Purification, characterization, and reconstitution of the Ca2+-transport system (high-affinity Ca2+, Mg2+-ATPase) of the human erythrocyte membrane.

: The Ca2+-transport system of human erythrocyte membranes was solubilized by deoxycholate in the presence of the nonionic detergent Tween 20 and was purified by calmodulin affinity chromatography. The method yields a functional enzyme, which as compared with the erythrocyte membrane was purified 207-fold based on specific activity, and about 330-fold based on protein content. The activity of the isolated enzyme can be increased about 9-fold by the addition of calmodulin, resulting in a specific activity of 10.1 mumoles/mg . min at 37 degrees C. Triton X-100 and deoxycholate stimulate the calmodulin-deficient Ca2+-ATPase in a concentration dependent manner, which results in a loss of the calmodulin-sensitivity. The Ca2+-transport ATPase could be reconstituted after solubilization of the ATPase by deoxycholate and controlled dialysis near room temperature.

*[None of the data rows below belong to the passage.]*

-- ==== Sys2Proof/Machine/Params.lean ====
section
/-! DEFINITION. Machine/Params.lean: the parameters of `00_scope.md` R5 at the values this hardware takes. -/

namespace Sys2Proof

/-- `PC_RESET` (R5, `10_state.md` R12). -/
def Config.pcReset : Word := 0x200

/-- `FONT_BASE`, the address of glyph 0 (R5). -/
def Config.fontBase : Nat := 0x000

/-- `SHIFT_USES_VY`: whether `8XY6` and `8XYE` shift `VY` into `VX` (R5, `41_alu.md` R108). -/
def Config.shiftUsesVY : Bool := false

/-- `LOADSTORE_INCREMENTS_I`: whether `FX55` and `FX65` advance `I` afterwards (R5, `42_index_memory.md` R124). -/
def Config.loadStoreIncrementsI : Bool := false

/-- `FONT_TABLE`: the glyphs of `10_state.md` R31, five bytes a digit, top row first.
PRESUMED (log 6): R31 marks the bytes as general knowledge, so no statement rests on one of them. -/
def Config.fontTable : List Byte :=
  [0xF0, 0x90, 0x90, 0x90, 0xF0] ++
  [0x20, 0x60, 0x20, 0x20, 0x70] ++
  [0xF0, 0x10, 0xF0, 0x80, 0xF0] ++
  [0xF0, 0x10, 0xF0, 0x10, 0xF0] ++
  [0x90, 0x90, 0xF0, 0x10, 0x10] ++
  [0xF0, 0x80, 0xF0, 0x10, 0xF0] ++
  [0xF0, 0x80, 0xF0, 0x90, 0xF0] ++
  [0xF0, 0x10, 0x20, 0x40, 0x40] ++
  [0xF0, 0x90, 0xF0, 0x90, 0xF0] ++
  [0xF0, 0x90, 0xF0, 0x10, 0xF0] ++
  [0xF0, 0x90, 0xF0, 0x90, 0x90] ++
  [0xE0, 0x90, 0xE0, 0x90, 0xE0] ++
  [0xF0, 0x80, 0x80, 0x80, 0xF0] ++
  [0xE0, 0x90, 0x90, 0x90, 0xE0] ++
  [0xF0, 0x80, 0xF0, 0x80, 0xF0] ++
  [0xF0, 0x80, 0xF0, 0x80, 0x80]

end Sys2Proof
end

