-- ==== Sys2Proof/Machine/Flow.lean ====
section
/-! DEFINITION. Machine/Flow.lean: control transfer (`40_flow.md` R80 to R87). A target is never checked when it is
written; an invalid one is found by the fetch of the next Step (`30_encoding.md` R72). -/

namespace Sys2Proof.Machine

/-- `00EE` (R80): underflow halt at `sp = 0`; else `pc <- stack[sp] + 2` with the old `sp`, then `sp <- sp - 1`. -/
def execRet (s : State) : Answer :=
  if s.stackEmpty then .next (s.fatalHalt .stackUnderflow)
  else .next (s.pop.jumpTo (s.stackTop + 2))

/-- `1NNN` (R81). -/
def execJp (nnn : Addr12) (s : State) : Answer := .next (s.jumpTo (targetOf nnn))

/-- `2NNN` (R82): overflow halt at `sp = 15`; else push the address of this instruction and jump. -/
def execCall (nnn : Addr12) (s : State) : Answer :=
  if s.stackFull then .next (s.fatalHalt .stackOverflow)
  else .next ((s.push s.pc).jumpTo (targetOf nnn))

/-- `3XNN` (R83). -/
def execSeImm (x : Nibble) (nn : Byte) (s : State) : Answer := .next (s.skipIf (s.reg x == nn))

/-- `4XNN` (R84). -/
def execSneImm (x : Nibble) (nn : Byte) (s : State) : Answer := .next (s.skipIf (s.reg x != nn))

/-- `5XYN` (R85); `N` is not examined (`30_encoding.md` R68). -/
def execSeReg (x y _n : Nibble) (s : State) : Answer := .next (s.skipIf (s.reg x == s.reg y))

/-- `9XYN` (R86); `N` is not examined (`30_encoding.md` R68). -/
def execSneReg (x y _n : Nibble) (s : State) : Answer := .next (s.skipIf (s.reg x != s.reg y))

/-- `BNNN` (R87). -/
def execJpV0 (nnn : Addr12) (s : State) : Answer := .next (s.jumpTo (indexedTarget s nnn))

end Sys2Proof.Machine
end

The system was reconstituted to form membraneous vesicles capable of energized Ca2+ accumulation. The membrane vesicles showed a protein to lipid ratio (approx. 60% protein and 40% lipid) similar to that of the original erythrocyte membrane. The stimulation by calmodulin of the calmodulin-depleted membrane-bound and partially purified Ca2+-ATPase is strongly time dependent. At a Ca2+-concentration of 40 microM and low calmodulin concentrations, approx. 120 min are required to regain full activity. This time period is decreased to about 15 min in the presence of a high excess of calmodulin. Vice versa, at fixed concentrations of calmodulin, the time necessary for regain of full activity is decreased as the Ca2+ concentrations is increased. The dependence of the Ca2+-ATPase activity on the calmodulin concentration shows strong deviation from Michaelis-Menten kinetics at Ca2+ concentrations below (4--10 microM) and above (200 microM) the optimum concentration of 40 microM. Mathematical analysis of the results at 200 microM Ca2+ leads to the assumption that 4 calmodulin molecules interact with one oligomer of Ca2+-ATPase consisting of 4 identical subunits.